There is still more work to be done on revamping the guideline
around serialization before conformance tests are available, but
these tests and a DSCSA-relevant certification are anticipated
before the end of the year. When they are, TraceLink will
participate and will be certified to the EPCIS standard that is
relevant to Life Sciences by the end of 2015.
Conclusion
TraceLink has dedicated senior, strategic personnel to EPCIS
standard definition and actual implementation in the supply
chain. The company actively and regularly contributes regulatory
and technical expertise to GS1 EPCIS-related working groups,
participating in four. The first two concern the global standard,
and are country and regulation-agnostic: the GSMP EPC
Information Service 1.1 and Core Business Vocabulary working
group; and the GSMP Event-Based Traceability working group.
The other two are focused on applying the EPCIS standard
to country-specific regulations: the Rx Secure Supply Chain
workgroup in the US; and the Health Subcommittee for
GS1 Brazil.
While TraceLink’s active involvement benefits these working
groups and the larger industry, it also has significant influence on
the development of TraceLink solutions.
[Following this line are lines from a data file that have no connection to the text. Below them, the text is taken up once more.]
theorem actPacket_reroute {ax half : Nat} (hj : (s.forme f).job k = some j) (hc : j.coll = some c) (harg : p.arg.toNat % 256 = c.k % 256)
    (hbody : p.body = .reroute ax half) (hstill : c.moving = false) (hnew : c.flips.contains (ax, half) = false) :
    ∃ g, actPacket s f k p = s.modColl f k g ∧ (g c).flips = c.flips ++ [(ax, half)] ∧ (g c).moving = false := by
  have hact : actPacket s f k p = rerouteHalf s f k ax half false := by
    simp only [actPacket, hj, hbody, forColl_of_some hc harg, if_true]
  rw [hact, rerouteHalf, jobColl_of_some hj hc]
  simp only [hnew, hstill, Bool.false_and, Bool.false_eq_true, if_false]
  exact ⟨_, rfl, rfl, hstill⟩

theorem actPacket_abort (hj : (s.forme f).job k = some j) (hc : j.coll = some c) (harg : p.arg.toNat % 256 = c.k % 256)
    (hbody : p.body = .abort) (hpart : outWhole j c = false) : actPacket s f k p = collFault s f k 5 0x1001 true := by
  have hgo : (forColl j p && j.coll.any (fun c => !outWhole j c)) = true := by simp [forColl_of_some hc harg, hc, hpart]
  simp only [actPacket, hj, hbody]
  exact if_pos hgo

/-- A draining forme refuses what comes for a collective. -/
theorem actPacket_drained (hj : (s.forme f).job k = some j) (hdrain : (s.forme f).drained = true)
    (hbody : (∃ r h n m e es, p.body = .collData r h n m e es) ∨ ∃ n st dg, p.body = .join n st dg) :
    actPacket s f k p = nackBack s p ∧ bodyTag p.body = 0 := by
  rcases hbody with ⟨r, h, n, m, e, es, hbody⟩ | ⟨n, st, dg, hbody⟩
  all_goals
    rw [hbody]
    refine ⟨?_, rfl⟩
    simp only [actPacket, hj, hbody, hdrain, if_true]

theorem nackBack_spec (s : State) (p : Packet) : ∃ ls o, nackBack s p = { s with links := ls, out := o } := by
  unfold nackBack
  split
  · exact ⟨s.links, s.out, rfl⟩
  · exact forward_spec ..

/-! ### What a delivered packet does to the collective -/

/-- A packet whose act changes the collective alone: its command does that, and nothing leaves. -/
theorem collective_changes {P : Coll → Prop} (h : InOrder s f k j p) (hty : p.ptype = 5 ∨ p.ptype = 6)
    (hact : ∀ t rx, Delivering s f k j p.src t → (t.forme f).job k = some (withRx j rx) → (t.forme f).drained = (s.forme f).drained →
      ∃ d, OnlyForme f t (actPacket t f k p) ∧ ((actPacket t f k p).forme f).job k = some (withColl (withRx j rx) d) ∧ P d) :
    ∃ k' c', ((endpoint s p).forme f).job k = some k' ∧ k'.coll = some c' ∧ P c' ∧ (endpoint s p).out = s.out := by
  obtain ⟨t, rx, ht, hforme, hend⟩ := collective_delivered h hty
  have hjob : (t.forme f).job k = some (withRx j rx) := by rw [hforme, Forme.job_setJob_self]
  obtain ⟨d, honly, hdone, hP⟩ := hact t rx ht hjob (by rw [hforme]; rfl)
  rw [hend fun i hi => by rw [← Option.some.inj (hdone.symm.trans hi)]; rfl]
  exact ⟨_, d, hdone, rfl, hP, honly.rest.2.2.2.2.1.trans ht.onlyForme.rest.2.2.2.2.1⟩

/-- A packet whose act faults the collective: its command does that. -/
theorem collective_faults {cause : BitVec 3} (h : InOrder s f k j p) (hty : p.ptype = 5 ∨ p.ptype = 6) (hc : j.coll = some c)
    (hsole : Sole (s.forme f) c.tag sl) (hrun : sl.state = .running)
    (hact : ∀ t rx, (t.forme f).job k = some (withRx j rx) → (t.forme f).drained = (s.forme f).drained →
      actPacket t f k p = collFault t f k cause 0x1001 true) : CollFaulted f k c.tag cause (endpoint s p) := by
  obtain ⟨t, rx, ht, hforme, hend⟩ := collective_delivered h hty
  have hjob : (t.forme f).job k = some (withRx j rx) := by rw [hforme, Forme.job_setJob_self]
  have hsole' : Sole (t.forme f) c.tag sl := by rw [hforme]; exact hsole
  obtain ⟨hfault, hrx⟩ := collFault_spec hjob hc hsole' hrun cause true
  rw [hact t rx hjob (by rw [hforme]; rfl)] at hend
  rw [hend hrx]
  exact hfault

/-- A JOIN that agrees counts its member. -/
theorem join_agreed {n : Nat} {st : Word} {dg : BitVec 128} {member : Nat} (h : InOrder s f k j p) (hlive : (s.forme f).drained = false)
    (hty : p.ptype = 6) (hbody : p.body = .join n st dg) (hc : j.coll = some c) (hn : c.k = n) (hst : c.stroke = st) (hdg : c.digest = dg)
    (hmember : (jobMembers j).findIdx (· == p.src) = member) (hmissing : allJoined s j (joinedBy member c) = false) :
    ∃ k' c', ((endpoint s p).forme f).job k = some k' ∧ k'.coll = some c' ∧ c' = joinedBy member c ∧ (endpoint s p).out = s.out := by
  subst hn hst hdg
  refine collective_changes (P := (· = joinedBy member c)) h (.inr hty) fun t rx ht hjob hdrain => ⟨joinedBy member c, ?_⟩
  have hmissing' : allJoined t (withRx j rx) (joinedBy member c) = false :=
    (allJoined_congr ht.onlyForme.rest.2.1 rfl _).trans hmissing
  have hact : actPacket t f k p = t.modColl f k (joinedBy member) := by
    rw [actPacket_join hjob (hdrain.trans hlive) hbody, takePeerJoin_current (j := withRx j rx) hc,
      show (jobMembers (withRx j rx)).findIdx (· == p.src) = member from hmember, takeJoin_agreed hjob hc hmissing']
  rw [hact]
  exact ⟨State.modColl_onlyForme .., State.modColl_job hjob hc _, rfl⟩

/-- Elements that arrive are kept as output. -/
theorem block_kept {half step first : Nat} {es : List (BitVec 32)} (h : InOrder s f k j p) (hlive : (s.forme f).drained = false)
    (hty : p.ptype = 5) (hc : j.coll = some c) (harg : p.arg.toNat % 256 = c.k % 256) (hmoving : c.moving = true) (hheld : c.held = [])
    (hbody : p.body = .collData (halfRun c half) 0 half step first es) :
    ∃ k' c', ((endpoint s p).forme f).job k = some k' ∧ k'.coll = some c' ∧ (∀ i (h : i < es.length), (first + i, es[i]) ∈ c'.output) ∧
      (endpoint s p).out = s.out := by
  refine collective_changes h (.inl hty) fun t rx ht hjob hdrain => ⟨{ outputKept (packetElems first es) c with held := [] }, ?_⟩
  have hkept := State.modColl_job hjob hc (outputKept (packetElems first es))
  have hact : actPacket t f k p = (t.modColl f k (outputKept (packetElems first es))).modColl f k (fun c => { c with held := [] }) := by
    rw [actPacket_collData hjob (hdrain.trans hlive) hc harg hbody, collPacket_block hjob hc hmoving, resumeHeld_of_empty hkept rfl hheld]
  rw [hact]
  exact ⟨(State.modColl_onlyForme ..).trans (State.modColl_onlyForme ..), State.modColl_job hkept rfl _,
    fun i hi => List.mem_append_right _ (mem_packetElems first es hi)⟩

/-- Elements that arrive at the last member of a ring of two are reduced with its own, and kept. -/
theorem block_reduced {half first : Nat} {es own : List (BitVec 32)} (h : InOrder s f k j p) (hlive : (s.forme f).drained = false)
    (hty : p.ptype = 5) (hc : j.coll = some c) (harg : p.arg.toNat % 256 = c.k % 256) (hmoving : c.moving = true) (hheld : c.held = [])
    (hop : c.opcode = 2) (hx : j.nxj = 2) (hy : j.nyj = 1) (hpods : (bitsSet j.podMask).length = 1) (hes : es ≠ [])
    (hbody : p.body = .collData (halfRun c half) 1 half 0 first es) (hown : ownVals c 1 first es.length = some own) :
    ∃ k' c', ((endpoint s p).forme f).job k = some k' ∧ k'.coll = some c' ∧ (∀ i (_ : i < es.length) (_ : i < own.length),
      (outIndex s j c (first + i), (reduceTwo c.dtype c.red es[i] own[i]).1) ∈ c'.output) ∧ (endpoint s p).out = s.out := by
  refine collective_changes h (.inl hty) fun t rx ht hjob hdrain => ?_
  have hsat := State.modColl_job hjob hc (saturatedBy (reduced c es own))
  have hself : (t.modColl f k (saturatedBy (reduced c es own))).selfReg = s.selfReg :=
    (State.modColl_onlyForme t f k _).rest.2.1.trans ht.onlyForme.rest.2.1
  have honly := State.modColl_onlyForme t f k (saturatedBy (reduced c es own))
  have hact : actPacket t f k p = resumeHeld (collReady 8 (t.modColl f k (saturatedBy (reduced c es own))) f k 2
      (packetElems first ((reduced c es own).map (·.1)))) f k := by
    rw [actPacket_collData hjob (hdrain.trans hlive) hc harg hbody, collPacket_reduce hjob hc hmoving hown hx]
  generalize t.modColl f k (saturatedBy (reduced c es own)) = u at hsat hself honly hact
  have hne : packetElems first ((reduced c es own).map (·.1)) ≠ [] := by
    have hpos : 0 < es.length := List.length_pos_iff.mpr hes
    exact List.ne_nil_of_mem (mem_reduced (c := c) first hpos (by rw [ownVals_length hown]; exact hpos))
  have hindex : ∀ e, outIndex u (withColl (withRx j rx) (saturatedBy (reduced c es own) c)) (saturatedBy (reduced c es own) c) e =
      outIndex s j c e := fun e => by
    have hme : u.selfModule = s.selfModule := by rw [State.selfModule, hself, ← State.selfModule]
    rw [outIndex, myIndex, hme]
    rfl
  rw [collReady_single hsat rfl hne (by decide) (by exact Nat.le_of_eq hy), collReady_single hsat rfl hne (by decide) (by exact Nat.le_of_eq hpods),
    collReady_owner hsat rfl hne hop] at hact
  have hkept := State.modColl_job hsat rfl (outputKept ((packetElems first ((reduced c es own).map (·.1))).map (fun e =>
    (outIndex u (withColl (withRx j rx) (saturatedBy (reduced c es own) c)) (saturatedBy (reduced c es own) c) e.1, e.2))))
  rw [resumeHeld_of_empty hkept rfl hheld] at hact
  rw [hact]
  refine ⟨_, (honly.trans (State.modColl_onlyForme ..)).trans (State.modColl_onlyForme ..), State.modColl_job hkept rfl _, fun i hi hi' => ?_⟩
  rw [← hindex]
  exact List.mem_append_right _ (List.mem_map.mpr ⟨_, mem_reduced first hi hi', rfl⟩)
Playing a leadership role
in EPCIS guideline development allows TraceLink to architect
products that take full advantage of EPCIS strengths; provide
guidance to customers around use of the standard; and
generally help lead the industry towards the next phase of
regulatory compliance.
Because the evolution towards global, industry-wide adoption of
EPCIS will be a long journey – and one which some companies
and systems may never complete – it is critical to have a platform
that can work with systems that contribute data in other formats.
The TraceLink solution acts as the link between internal systems
and trade partners, capturing event data and providing it with
both EPCIS and non-EPCIS formats, delivering interoperability.
TraceLink works with EPCIS when and where it has been
adopted, but can also do full serialization event capture,
management, conversion, and exchange with non-EPCIS
formats. This comprehensive solution insures that customers do
not need to write additional code in order to receive data from
trade partners who do not have EPCIS, or to accommodate
government reporting format requirements. Ultimately, TraceLink
customers can seamlessly exchange and manage data in a
multi-format world, achieving interoperability regardless of
diverse requirements and system and partner capabilities.
The material set forth herein is informational in nature, subject to change
without notice, confidential and proprietary information of TraceLink and
does not constitute a representation or warranty of TraceLink.